▶ **Activity**
Take every line containing "toNat" out of the records.

======== Data records ========

-- ==== Sys2Proof/Machine/Operands.lean ====
section
/-! DEFINITION. Accesses of an instruction: segments, rights, sealed words, register halves, the distances of R273, and every
operand form (R229 to R243, R267 to R270, R273, R281, R344, R507). -/

namespace Sys2Proof.Machine
open Sys2Proof

/-! ### An instruction under way -/

/-- An exception: its vector, and INFO and FADDR of the TSB (R276, R280); `openAddr` where the spec states no FADDR. -/
structure Exc where
  vec : Nat
  info : Nat := 0
  faddr : Nat := 0
  openAddr : Bool := false
deriving DecidableEq, Repr

/-- Vector numbers (R276). -/
def vSegment : Nat := 0
def vBusError : Nat := 1
def vIllegal : Nat := 2
def vSlot : Nat := 3
def vPrivilege : Nat := 4
def vDivide : Nat := 5
def vReturn : Nat := 6
def vMemory : Nat := 7

/-- What an instruction does after its operands (R249, R250, R253, R256, R257). -/
inductive Flow where
  | seq
  | skip
  | jump (target : Word)
  | goto (pc : Word)
  | wait (w : WaitFor)
  | stay
deriving DecidableEq, Repr

/-- An instruction under way: the state with its accesses so far, the context, the present cycle and the one in which it issued,
whether it stalls, what it does next, and its issue cycles. `block` says that it must wait for the open mark of its RUN (R468). -/
structure Ev where
  s : State
  core : Nat
  k : Nat
  now : Nat
  since : Nat
  stall : Bool := false
  flow : Flow := .seq
  cyc : Nat := 1
  block : Bool := false
deriving DecidableEq, Repr

/-- The context of the instruction as it stands. -/
def Ev.ctx (e : Ev) : Ctx := e.s.ctx e.core e.k

/-- The context changed. -/
def Ev.upd (e : Ev) (f : Ctx → Ctx) : Ev := { e with s := e.s.updCtx e.core e.k f }

/-- The privilege level of the context. -/
def Ev.pl (e : Ev) : Nat := e.ctx.pl.toNat

/-! ### Registers as an access sees them (R273) -/

/-- An old value that an access at this cycle still sees, and how. -/
def Ctx.staleAt (c : Ctx) (now : Nat) (key : StaleKey) (fetch : Bool) : Option Stale :=
  c.stale.find? fun x => x.key = key && decide (now < if fetch then x.fetchUntil else x.opUntil)

/-- Segment register n, 8 for CSEG. -/
def Ctx.segReg (c : Ctx) (n : Nat) : Seg := if n = 8 then c.cseg else c.segs.get {} n

/-- The context with segment register n, 8 for CSEG, replaced. -/
def Ctx.setSeg (c : Ctx) (n : Nat) (x : Seg) : Ctx := if n = 8 then { c with cseg := x } else { c with segs := c.segs.set n x }

/-- A segment register as an access sees it. -/
def Ctx.segSeen (c : Ctx) (now n : Nat) : Seg :=
  match c.staleAt now (.seg n) false with
  | some x => x.oldSeg
  | none => c.segReg n

/-- A word register as an access or an entry sees it, given its value. -/
def Ctx.wordSeen (c : Ctx) (now : Nat) (key : StaleKey) (v : Word) : Word :=
  match c.staleAt now key false with
  | some x => x.oldWord
  | none => v

/-- A value is about to be written over: it is still seen for a number of cycles after the instruction completes. The cycles
stand relative to the completion until it is known. -/
def Ctx.cover (c : Ctx) (now : Nat) (key : StaleKey) (w : Word) (sg : Seg) (op fetch : Nat) : Ctx :=
  { c with stale := c.stale ++ [{ key, issued := now, oldWord := w, oldSeg := sg, opUntil := op, fetchUntil := fetch }] }

/-- The cycles of the values that an instruction wrote over, moved on by n: those written since the cycle in which it issued. -/
def Ctx.shiftStale (c : Ctx) (since n : Nat) : Ctx :=
  { c with stale := c.stale.map fun x => if since ≤ x.issued then { x with opUntil := x.opUntil + n, fetchUntil := x.fetchUntil + n } else x }

/-- The completion cycle of an instruction is known: what it has just written over counts from there, and so do the earlier words of a
block instruction that issued in cycle `since` (R273). -/
def Ctx.settleStale (c : Ctx) (since now done : Nat) : Ctx :=
  { c with stale := c.stale.map fun x =>
      if x.issued = now then { x with opUntil := x.opUntil + done, fetchUntil := x.fetchUntil + done }
      else if since ≤ x.issued then { x with opUntil := done + 3, fetchUntil := done + 4 } else x }

/-! ### Places (R35, R36, R267, R268) -/

/-- The words of a Trowel's and a Cornice's library area (R267). -/
def inLib (core w : Nat) : Bool := if core < 64 then decide (w < 0x3000) else decide (0x4000 ≤ w) && decide (w < 0x7000)

/-- A context of level pl may reach a word of its own core's local memory (R267, R268). -/
def localOk (core k pl w : Nat) (write fetch : Bool) : Bool :=
  if pl < 2 then !(decide (64 ≤ core) && decide (w < 0x4000) && write)
  else (inLib core w && !write) || (decide (privWord core k ≤ w) && decide (w < privWord core k + 0x100) && !fetch)

/-- The place of a device-internal address for a context of a core, none where its rights end (R35, R36, R268, R507); an
address inside a region that it may reach and at which nothing stands reads 0 (R21, R34). -/
def State.addrPlace (s : State) (core k pl addr : Nat) (write fetch : Bool) : Option Place :=
  let own (o : Nat) : Option Place := if localOk core k pl (o / 2) write fetch then some (.mem (localBase core + o)) else none
  if 0x08000000 ≤ addr ∧ addr < 0x08000000 + localSize core then own (addr - 0x08000000)
  else if addr < 0x400000 then (if rightsOk (midOfCore core) addr then some (.reg addr) else none)
  else if addr < 0x800000 then
    let o := addr % 0x10000
    if core < 64 then none
    else if 0x8000 ≤ o then some .nothing
    else if pl < 2 || (decide (o / 2 < 0x3000) && !write) then some (.mem addr) else none
  else if addr < 0x900000 then
    if core < 64 ∨ (addr - 0x800000) / 0x20000 ≠ core - 64 then none
    else if 0x10000 ≤ (addr - 0x800000) % 0x20000 then some .nothing
    else own ((addr - 0x800000) % 0x20000)
  else if 0xC00000 ≤ addr ∧ addr < 0xE00000 then
    if !(s.inHawk addr) then some .nothing
    else if s.retiredCell ((addr - 0xC00000) / 64) then none else some (.mem addr)
  else none

/-- The core whose local memory holds an address of the memory, and the word there. -/
def localWordOf (addr : Nat) : Option (Nat × Nat) := (windowCore addr).map fun x => (x.1, x.2 / 2)

/-- The word of local memory at a word offset. -/
def State.localWord (s : State) (core w : Nat) : Word := s.wordAt (localBase core + 2 * w)

/-- Word i of the TSB at a word offset is sealed (R281). -/
def State.sealedWord (s : State) (core tsb i : Nat) : Bool :=
  let segf := s.localWord core (tsb + 18)
  i == 3 || i == 18 || (bitOf segf 9 && decide (25 ≤ i) && decide (i ≤ 27)) || (bitOf segf 10 && decide (22 ≤ i) && decide (i ≤ 24))
    || (bitOf segf 11 && decide (31 ≤ i) && decide (i ≤ 33))

/-- An address is a sealed word of a TSB that a context holds (R281). -/
def State.sealed (s : State) (addr : Nat) : Bool :=
  match localWordOf addr with
  | none => false
  | some (core, w) => (List.range (ctxCount core)).any fun j =>
      let c := s.ctx core j
      (List.range c.depth).any fun d =>
        let tsb := (c.tsbr.toNat + 0x10000 - 48 * (d + 1)) % 0x10000
        decide (tsb ≤ w) && decide (w < tsb + 48) && s.sealedWord core tsb (w - tsb)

========

▶ **The completed task**
def Ev.pl (e : Ev) : Nat := e.ctx.pl.toNat
        let tsb := (c.tsbr.toNat + 0x10000 - 48 * (d + 1)) % 0x10000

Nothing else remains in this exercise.